What you need to do:
Starting with the first line below, reproduce each line exactly until you have included the one bearing "word (R98 to R100). -/".

Saved entries

-- ==== Sys2Proof/Decode.lean ====
section
/-! DEFINITION. Decoding of slot words and bundles, and the encoder of slot operations (spec 03 R69 to R78, 04 R98 to R114). -/

namespace Sys2Proof

/-- The kinds of slot, each with its own opcode map (R106 to R114). -/
inductive SlotKind where
  | s | a | c | m | v | x | q
  deriving DecidableEq, Repr

/-- The width of a slot in bits (R69). -/
def SlotKind.width : SlotKind → Nat
  | .m => 64
  | .v => 48
  | _ => 32

/-- The kind of slot number n (R69). -/
def SlotKind.ofNum : Nat → SlotKind
  | 0 | 1 => .s
  | 2 => .a
  | 3 => .c
  | 4 => .m
  | 5 | 6 => .v
  | 7 => .x
  | _ => .q

/-- The fields of a slot word: the common fields (R98), and the extension fields of V (u, mask, ty, rm; R99) and M (xm, xn, xk, fmt, port, rsv; R100) slots, zero elsewhere. -/
structure Fields where
  op : Nat
  g : Nat := 0
  d : Nat := 0
  s : Nat := 0
  t : Nat := 0
  w : Nat := 0
  u : Nat := 0
  mask : Nat := 0
  ty : Nat := 0
  rm : Nat := 0
  xm : Nat := 0
  xn : Nat := 0
  xk : Nat := 0
  fmt : Nat := 0
  port : Nat := 0
  rsv : Nat := 0
  deriving DecidableEq, Repr

/-- The common 32 bits (R98). -/
def Fields.pack32 (f : Fields) : Nat :=
  f.op * 16777216 + f.g * 524288 + f.d * 8192 + f.s * 128 + f.t * 2 + f.w

/-- A slot word from its fields (R98 to R100). -/
def Fields.pack (k : SlotKind) (f : Fields) : Nat :=
  match k with
  | .v => f.pack32 * 65536 + f.u * 1024 + f.mask * 128 + f.ty * 8 + f.rm
  | .m => f.pack32 * 4294967296 + f.xm * 67108864 + f.xn * 1048576 + f.xk * 16384 + f.fmt * 1024 + f.port * 256 + f.rsv
  | _ => f.pack32

/-- The common fields of 32 bits (R98). -/
def Fields.unpack32 (w : Nat) : Fields :=
  { op := w / 16777216 % 256, g := w / 524288 % 32, d := w / 8192 % 64, s := w / 128 % 64, t := w / 2 % 64, w := w % 2 }

/-- The fields of a slot word (R98 to R100). -/
def Fields.unpack (k : SlotKind) (w : Nat) : Fields :=
  match k with
  | .v => { Fields.unpack32 (w / 65536) with u := w / 1024 % 64, mask := w / 128 % 8, ty := w / 8 % 16, rm := w % 8 }
  | .m => { Fields.unpack32 (w / 4294967296) with
      xm := w / 67108864 % 64, xn := w / 1048576 % 64, xk := w / 16384 % 64, fmt := w / 1024 % 16, port := w / 256 % 4, rsv := w % 256 }
  | _ => Fields.unpack32 w

/-! ### Reading fields -/

/-- A register number of a class of n (R101). -/
def reg? (n v : Nat) : Option (Fin n) := if h : v < n then some ⟨v, h⟩ else none

/-- A condition on the fields that a form's row marks zero (R102). -/
def need (b : Bool) : Option Unit := if b then some () else none
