-- ==== Sys2Proof/Machine/Checks.lean ====
section
/-! DEFINITION. What a slot is tested for when its bundle is about to issue: the waits of R52, R116 and R117 and the issue checks of R500 (spec 02, 04, 08, 10, 12, 13, 15, 16). -/

namespace Sys2Proof.Machine

/-- The forms that write OCC and DRAFT (R379). -/
def writesOcc : Instr → Bool
  | .btsnap _ _ _ => true
  | _ => false

namespace State

/-! ### Issue checks (R500 step 4) -/

/-- The first stop of a list of checks. -/
def firstStop : List (Option Stop) → Option Stop
  | [] => none
  | some e :: _ => some e
  | none :: cs => firstStop cs

def need (b : Bool) (e : Stop) : Option Stop := if b then none else some e

/-- The reach of scalar and vector loads, of stores, of the full-empty forms, of Q sources, of copies (R261, R282, R345). -/
def loadReach : Reach := { scr := true, acc := true, trans := true }
def storeReach : Reach := { scr := true, trans := true }
def feReach : Reach := { scr := true, fifo := true }
def scrReach : Reach := { scr := true }
def transReach : Reach := { trans := true }
def copyReach : Reach := { scr := true, acc := true, fifo := true, trans := true }
/-- The reach of COPYS, COPYG and GEMV: FIFO banks are reached by COPY and COPYFE alone (R242). -/
def rowsReach : Reach := { scr := true, acc := true, trans := true }

/-- Alignment of EA, then the extent (R261 steps 1 and 2). -/
def extentStop (s : State) (r : Reach) (va al n : Nat) : Option Stop :=
  firstStop [need (va % al == 0) tAlign, s.windowStop r va n]

/-- The extra bank test of the full-empty forms (R261 step 3). -/
def oneBank (va n : Nat) : Option Stop := need (decide (va % 65536 + n ≤ 65536)) tAlign

/-- The lines of an extent of c lines, each by its place, or by its address where its page does not translate. -/
def linesNamed (s : State) (va c : Nat) : List Nat :=
  (List.range c).map (fun i => match s.leafOf (clusterOf s.ctx.core) s.hcid (va + 64 * i) with
    | some e => leafPa e (va + 64 * i) / 64
    | none => 2 ^ 64 + va / 64 + i)

/-- Whether a check-out of a line would leave it unchecked-out: its cluster has no way for it (R281). -/
def unpinnable (s : State) (line : Nat) : Bool :=
  (s.takeWay (clusterOf s.ctx.core) line).isNone && !s.wayWaits (clusterOf s.ctx.core) line

/-- The lines a strand holds or has asked for: held ones, those whose check-out waits at a home, and those of the CHKOUTs in its queue (R255, R279). -/
def linesAsked (s : State) : List Nat :=
  s.me.held.map (·.line) ++
  (s.home.filter (fun r => r.kind == .chkout && r.core == s.ctx.core && r.strand == s.ctx.strand)).map (fun r => r.addr / 64) ++
  s.me.ops.flatMap (fun o => match o.instr with
    | .chkout _ d a =>
        let s := { s with ctx := { s.ctx with latch := some o.latch } }
        if o.guard = some false then [] else (s.linesNamed (s.ea a 0) (s.rdX d).toNat).filter (fun l => !s.unpinnable l)
    | _ => [])

/-- The lines the strand would hold with a check-out of c lines more (R279, R281). -/
def linesWith (s : State) (va c : Nat) : Nat :=
  ((s.linesAsked ++ (s.linesNamed va c).filter (fun l => !s.unpinnable l)).eraseDups).length

/-- The window kind of an address, when it is an on-chip window (R235). -/
def winKind (va : Nat) : Option Nat := if va / 2 ^ 56 = 0xFFFF then some (va / 2 ^ 48 % 256) else none

/-- The checks of a copy's two extents: their windows, the length for FIFO banks, the port and the add (R282, R285, R286, log entry 47). -/
def copyStop (s : State) (r : Reach) (src dst srcN dstN unit port : Nat) (addw : Bool) : Option Stop :=
  let fifo := winKind src == some 32 || winKind dst == some 32
  let acc := winKind dst == some 16
  firstStop [s.windowStop r src srcN, s.windowStop r dst dstN,
    need (!fifo || unit % 16 == 0) tAlign,
    need (acc || (port == 0 && !addw)) tWindow,
    need (!addw || (src % 4 == 0 && dst % 4 == 0 && unit % 4 == 0)) tAlign]

/-- The bytes a lane of COPYG can name from its base: 2^26 lines of 64 bytes (R288, log entry 85). -/
def gatherSpan : Nat := 2 ^ 32

/-- The window of a strand's tiles (R206, log entry 48). -/
def tileStop (s : State) (t : TReg) : Option Stop := need (decide (t.val < s.me.tn)) tWindow

/-- The limits of a matrix operation first, then its tile, then the alignment of its two addresses and their extents, whatever M and N are; a K of 0 leaves no byte to check (R206, R210, R214, R216). -/
def mmaStop (s : State) (d : TReg) (a b : AReg) (xm xn xk : XReg) (f : MFmt) : Option Stop :=
  let m := (s.rdX xm).toNat
  let n := (s.rdX xn).toNat
  let k := (s.rdX xk).toNat
  firstStop [need (decide (m ≤ 64 ∧ n ≤ 64 * s.g ∧ k ≤ 4096)) .violation, s.tileStop d,
    need (s.ea a 0 % 64 == 0 && s.ea b 0 % 64 == 0) tAlign,
    s.windowStop scrReach (s.ea a 0) (f.extent k), s.windowStop scrReach (s.ea b 0) (s.g * f.extent k)]

/-- A tile form with an image in scratchpad (R206, R210). -/
def imageStop (s : State) (t : TReg) (a : AReg) (n : Nat) : Option Stop :=
  firstStop [s.tileStop t, s.extentStop scrReach (s.ea a 0) 64 n]

/-- The image of a strand and its gang core. -/
def imageOf (s : State) (k : Nat) : Option Image := s.image? (s.strand k).image
def coreImg (s : State) (k : Nat) : Option CoreImg := (s.imageOf k).bind (fun i => i.cores[(s.strand k).member]?)
/-- The segment record of the strand's current segment. -/
def segRec (s : State) (k : Nat) : Option SegRec :=
  (s.coreImg k).bind (fun c => c.segs.find? (fun r => r.start == (s.strand k).segStart))

/-- The push-queue descriptor a queue number names (R345, R370). -/
def pushDesc (s : State) (q : Nat) : Option PushDesc := (s.imageOf s.meKey).bind (fun i => (i.push[q]?).join)
/-- The counters of a queue of the strand's gang. -/
def pushQ (s : State) (q : Nat) : PushQ := ((s.launchOf s.meKey).map (fun l => l.pushes.getD q PushQ.reset)).getD PushQ.reset
def depthOf (d : PushDesc) : Nat := 2 ^ d.logd

/-- The members of a resident gang with their numbers: those placed with it, whether or not they have exited since; a gang is resident in PLACING and RUNNING (R41, R49, R369). -/
def placedMembers (l : Launch) : List (Member × Nat) :=
  if (l.st == .placing || l.st == .running) && l.status.isNone then
    l.members.zipIdx.filter (fun e => !(l.everSusp && e.1.exited && e.1.record.isEmpty))
  else []

/-- The plan buffers of resident gangs: launch, core, context, buffer (R369). -/
def plans (s : State) : List (Nat × Nat × Nat × Spad) :=
  s.launches.flatMap (fun l => (placedMembers l).flatMap (fun e =>
    ((((s.image? l.image).bind (fun g => g.cores[e.2]?)).map (·.spad)).getD []).map (fun p => (l.id, e.1.core, l.hc, p))))

/-- The plan buffers that lie in a bank. -/
def plansIn (s : State) (cl b : Nat) : List (Nat × Nat × Nat × Spad) :=
  s.plans.filter (fun e => clusterOf e.2.1 == cl && 32 * column e.2.1 + e.2.2.2.bank == b)

/-- Whether a BANKMODE may not change a bank: it belongs to another context or lies in a plan buffer of another resident gang (R298). -/
def bankTaken (s : State) (cl b : Nat) : Bool :=
  (match (s.bank cl b).owner with
   | some h => h != s.me.hc
   | none => false) || (s.plansIn cl b).any (fun e => e.1 != s.me.launch)

/-- The operand checks of BANKMODE (R298). -/
def bankmodeStop (s : State) (w : XWord) : Option Stop :=
  firstStop [need (w.toNat / 2048 == 0 && !w.getLsbD 7 && decide (w.toNat / 256 % 8 ≤ 2)) tIllegal,
    need (!s.bankTaken (clusterOf s.ctx.core) (w.toNat % 128)) .violation]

Output for this task:
-- ==== Sys2Proof/Decode.lean ====
section
/-! DEFINITION. Decoding of slot words and bundles, and the encoder of slot operations (spec 03 R69 to R78, 04 R98 to R114). -/

namespace Sys2Proof

/-- The kinds of slot, each with its own opcode map (R106 to R114). -/
inductive SlotKind where
  | s | a | c | m | v | x | q
  deriving DecidableEq, Repr

/-- The width of a slot in bits (R69). -/
def SlotKind.width : SlotKind → Nat
  | .m => 64
  | .v => 48
  | _ => 32

/-- The kind of slot number n (R69). -/
def SlotKind.ofNum : Nat → SlotKind
  | 0 | 1 => .s
  | 2 => .a
  | 3 => .c
  | 4 => .m
  | 5 | 6 => .v
  | 7 => .x
  | _ => .q

/-- The fields of a slot word: the common fields (R98), and the extension fields of V (u, mask, ty, rm; R99) and M (xm, xn, xk, fmt, port, rsv; R100) slots, zero elsewhere. -/
structure Fields where
  op : Nat
  g : Nat := 0
  d : Nat := 0
  s : Nat := 0
  t : Nat := 0
  w : Nat := 0
  u : Nat := 0
  mask : Nat := 0
  ty : Nat := 0
  rm : Nat := 0
  xm : Nat := 0
  xn : Nat := 0
  xk : Nat := 0
  fmt : Nat := 0
  port : Nat := 0
  rsv : Nat := 0
  deriving DecidableEq, Repr

/-- The common 32 bits (R98). -/
def Fields.pack32 (f : Fields) : Nat :=
  f.op * 16777216 + f.g * 524288 + f.d * 8192 + f.s * 128 + f.t * 2 + f.w

/-- A slot word from its fields (R98 to R100). -/
def Fields.pack (k : SlotKind) (f : Fields) : Nat :=
  match k with
  | .v => f.pack32 * 65536 + f.u * 1024 + f.mask * 128 + f.ty * 8 + f.rm
  | .m => f.pack32 * 4294967296 + f.xm * 67108864 + f.xn * 1048576 + f.xk * 16384 + f.fmt * 1024 + f.port * 256 + f.rsv
  | _ => f.pack32

/-- The common fields of 32 bits (R98). -/
def Fields.unpack32 (w : Nat) : Fields :=
  { op := w / 16777216 % 256, g := w / 524288 % 32, d := w / 8192 % 64, s := w / 128 % 64, t := w / 2 % 64, w := w % 2 }

/-- The fields of a slot word (R98 to R100). -/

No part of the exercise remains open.